Comme indiqué précédemment, le règlement eIDAS 2 souhaite définir un cadre juridique commun aux prestations et aux prestataires d’archivage électronique. Le considérant (en droit, il s’agit de l’attendu ou du motif d’un jugement ou d’un règlement) n° 33 donne le ton qui précise que : « de nombreux États membres ont introduit des exigences nationales pour les services fournissant un archivage numérique sécurisé et fiable visant à permettre la conservation à long terme des documents électroniques et des services de confiance associés. Pour garantir la sécurité juridique et la confiance, il est essentiel de fournir un cadre juridique pour faciliter la reconnaissance transfrontalière des services qualifiés d’archivage électronique. Ce cadre pourrait également ouvrir de nouveaux débouchés aux prestataires de services de confiance de l’Union ».

En revanche, le considérant n° 33 bis du règlement prévoit une exclusion pour l’applicabilité de l’archivage électronique. En effet, le règlement ne s’applique pas aux archives nationales et aux institutions de la mémoire, en leur qualité d’organisations dans l’intérêt public, ne fournissant pas nécessairement de services de confiance au sens du règlement eIDAS V2.

Pour l’heure, cette nouvelle version du règlement eIDAS définit l’archivage électronique comme « un service assurant la réception, le stockage, la suppression et la transmission de données ou documents électroniques afin de garantir leur intégrité, l’exactitude de leur origine et leurs particularités juridiques pendant toute la durée de leur conservation » (Article 3.47 du règlement eIDAS V2).

eIDAS version 2 prévoit également d’ajouter une section 10 intitulée « services qualifiés d’archivage électronique » qui ne comporte que deux articles : les articles 45 (g) et 45 (ga).

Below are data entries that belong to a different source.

-- ==== Sys2Proof/Tests/Slice0.lean ====
section
/-! SUPPORT. Tests/Slice0.lean: small tests, each with its expected result from spec/ (the examples of the rules, the vectors
of spec/95_test_vectors.md, or an encoding written out by hand), and a witness for every statement with hypotheses. -/

namespace Sys2Proof.Tests

open Sys2Proof Sys2Proof.Machine

/-! ## Well-formedness: an ill-formed term for each check -/

theorem test_wf_refuses_instructions :
    Instr.wf (.srd 64) = false ∧ Instr.wf (.swr 0xFF 0) = false ∧ Instr.wf (.lrd 1024) = false ∧
    Instr.wf (.lwr 0xFFF 0) = false ∧ Instr.wf (.mxx 0x13) = false := by decide

/-- A payload too long for its length byte (30 R87). -/
theorem test_wf_refuses_long_payloads (p : List Byte) (h : p.length = 256) :
    Instr.wf (.send 0 p) = false ∧ Instr.wf (.send16Ack 0 p) = false :=
  ⟨decide_eq_false (by rw [h]; decide), decide_eq_false (by rw [h]; decide)⟩

/-- A register outside its space, FIFO windows that overlap or leave the space or lie in the short space, a trigger in
the long space, equal cause bits, a CCA bit outside 1 to 5 (00 R6, 20 R61, R62, 30 R78, R79). -/
theorem test_wf_refuses_register_maps :
    RegMap.wf { RegMap.default with panl := .s 0x40 } = false ∧
    RegMap.wf { RegMap.default with eadr0 := .s 0x39 } = false ∧
    RegMap.wf { RegMap.default with rxfifo := .l 0x080 } = false ∧
    RegMap.wf { RegMap.default with rxfifo := .l 0x37F } = false ∧
    RegMap.wf { RegMap.default with txfifo := .s 0x000 } = false ∧
    RegMap.wf { RegMap.default with txncon := .l 0x01B } = false ∧
    RegMap.wf { RegMap.default with bTxif := 3 } = false ∧
    RegMap.wf { RegMap.default with bCcafail := 0 } = false ∧
    RegMap.wf { RegMap.default with bCcafail := 6 } = false := by decide

/-- A calibration write to a forbidden register, no poll, a channel outside 11 to 26, a long trailer, a repeated identity
(00 R6, 41 R113). -/
theorem test_wf_refuses_parameters :
    Params.wf { Params.default with calSeq := [(.s 0x1B, 0x01)] } = false ∧
    Params.wf { Params.default with calSeq := [(.l 0x000, 0x01)] } = false ∧
    Params.wf { Params.default with maxPoll := 0 } = false ∧
    Params.wf { Params.default with defaultChannel := 10 } = false ∧
    Params.wf { Params.default with cfgChannel := 27 } = false ∧
    Params.wf { Params.default with rxTrailerLen := 3 } = false ∧
    Params.wf { Params.default with whitelist := [Vector.replicate 8 1, Vector.replicate 8 1] } = false ∧
    Params.wf Params.default = true := by decide

/-! ## Decoding: every constructor from bytes written out by hand -/

/-- V1.2, V1.6, V1.16, V1.12 (30 R71, R72): the address and direction bits of each transaction. -/
theorem test_decode_bus :
    decode Params.default .bus [0b01100010] = .ok (.srd 0x31) ∧
    decode Params.default .bus [0b01111111, 0x60] = .ok (.swr 0x3F 0x60) ∧
    decode Params.default .bus [0b11111111, 0b11100000] = .ok (.lrd 0x3FF) ∧
    decode Params.default .bus [0b10000000, 0b00110000, 0x19] = .ok (.lwr 0x001 0x19) ∧
    decode Params.default .bus [0b10000000, 0b00100001] = .error .badDirection ∧
    decode Params.default .bus [0x55] = .error .missingOperand := by decide

/-- V4, V5: the other direction bit. -/
theorem test_decode_short_direction :
    decode { Params.default with shortDirWr := 0 } .bus [0x54, 0x07] = .ok (.swr 0x2A 0x07) ∧
    decode { Params.default with shortDirWr := 0 } .bus [0x63] = .ok (.srd 0x31) := by decide

/-- 30 R87: code and operand bytes. -/
theorem test_decode_host :
    decodeHost [0x00] = .ok .reset ∧ decodeHost [0x01] = .ok .init ∧ decodeHost [0x02, 15] = .ok (.setChannel 15) ∧
    decodeHost [0x03, 0x34, 0x12] = .ok (.setPan 0x1234) ∧ decodeHost [0x04] = .ok .getPan ∧
    decodeHost [0x05, 0x02, 0x42] = .ok (.setShortAddress 0x4202) ∧ decodeHost [0x06] = .ok .getShortAddress ∧
    decodeHost [0x07, 0x01] = .ok (.setPromiscuous true) ∧ decodeHost [0x08, 0x00] = .ok (.setPanController false) ∧
    decodeHost [0x09] = .ok .rxDisable ∧ decodeHost [0x0A] = .ok .rxEnable ∧
    decodeHost [0x0B, 0x61, 0xCC, 0x02, 0xAA, 0xBB] = .ok (.send 0xCC61 [0xAA, 0xBB]) ∧
    decodeHost [0x0C, 0x02, 0x42, 0x00] = .ok (.send16Ack 0x4202 []) ∧ decodeHost [0x0D] = .ok .poll ∧
    decodeHost [0x0E] = .ok .getRxRecord ∧ decodeHost [0x0F] = .ok .getTxRecord := by decide
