-- ==== Sys2Proof/Syntax.lean ====
section
/-!
DEFINITION. The instructions of the Mordax architecture and the events of the package: one constructor of `Instr`
for each row of spec/opcode_table.json, in the table's order. Fields are those of the row's encoding
(spec/09_encoding_rules.md Tables 9.1, 9.3, 9.6 and the modifier tables); event rows carry the operands that pick
which queue, slice, block or register the event concerns.
-/
namespace Sys2Proof

/-- The memory modifier word (Table 9.6, R121). -/
structure MemMod where
  /-- Buffer record 0 to 63. -/
  recNo : BitVec 6
  /-- k-register that holds the policy word. -/
  pol : BitVec 6
  /-- Width code: 2^WID bytes a lane. -/
  wid : BitVec 4
  /-- Signed byte offset. -/
  off : BitVec 16
deriving DecidableEq, Repr

/-- The crew modifier word (Table 13.1, R180). -/
structure CrewMod where
  /-- Operation, as each instruction lists it. -/
  opc : BitVec 5
  /-- 1: the member mask is the value of k-register `mkReg`. -/
  some : BitVec 1
  /-- k-register of the member mask. -/
  mkReg : BitVec 6
  /-- Operand type. -/
  type : BitVec 4
  /-- IMM, as each instruction lists it. -/
  imm : BitVec 7
deriving DecidableEq, Repr

/-- The contract modifier word (Table 15.7, R225). -/
structure ContractMod where
  /-- PIN: 0 SCRATCH, 1 RESIDENT. -/
  kind : BitVec 1
  /-- PIN: lifetime; STPART: kind in [1:0]. -/
  life : BitVec 3
deriving DecidableEq, Repr

/-- The KV modifier word (Table 15.8, R228). -/
structure KvMod where
  /-- Vector field of the register group. -/
  vr : BitVec 6
  /-- ASSAY: 0 THRESH, 1 TOPN. -/
  mode : BitVec 1
  /-- KVFORK: q-register of the refusal predicate. -/
  qd : BitVec 2
deriving DecidableEq, Repr

/-- The girth modifier word (Table 15.9, R233). -/
structure GirthMod where
  /-- GUPD: operation of Table 15.5; GDISMT: 0 BYID, 1 BYTAG. -/
  op : BitVec 4
  /-- GUPD: 64-bit word. -/
  w64 : BitVec 1
  /-- GUPD: word index. -/
  word : BitVec 4
  /-- 1: write the predicate q_QD. -/
  pen : BitVec 1
  /-- q-register number. -/
  qd : BitVec 2
deriving DecidableEq, Repr

/-- The MMA modifier word (Table 17.5, R249). -/
structure MmaMod where
  /-- Pcount - 1. -/
  pm1 : BitVec 6
  /-- k-register of the valid row count. -/
  vc : BitVec 6
  /-- 1: `vc` is given. -/
  vce : BitVec 1
  /-- KEEPA. -/
  ka : BitVec 1
  /-- KEEPB. -/
  kb : BitVec 1
  /-- Group size code of the grouped forms. -/
  gs : BitVec 2
  /-- sel of the grouped forms (R54). -/
  sel : BitVec 2
  /-- Vector field of sr. -/
  sr : BitVec 6
deriving DecidableEq, Repr

/-- The ALOAD modifier word (R254). -/
structure AloadMod where
  /-- 0 ROW, 1 COL. -/
  lay : BitVec 2
  /-- 0 FP32, 1 BF16, 2 FP16. -/
  fmt : BitVec 2
deriving DecidableEq, Repr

L’article 45 (ga) subordonne l’archivage électronique aux exigences suivantes :

  • être fourni par un prestataire de services de confiance qualifié ;
  • l’utilisation des procédures et des technologies permettant d’étendre la fiabilité du document électronique par ce prestataire ;
  • la garantie que les données électroniques soient conservées de manière à être protégées contre les pertes et les altérations, à l’exception des modifications concernant leur support ou leur format électronique ;
  • la réception par les parties d’un rapport attestant qu’une donnée électronique extraite d’un service qualifié d’archivage bénéficie d’une présomption d’intégrité depuis son versement dans l’archive jusqu’au moment de son retrait. Par conséquent, ce rapport doit être fourni de façon fiable et efficace et avoir la signature ou le cachet électronique qualifié du fournisseur du service d’archivage qualifié.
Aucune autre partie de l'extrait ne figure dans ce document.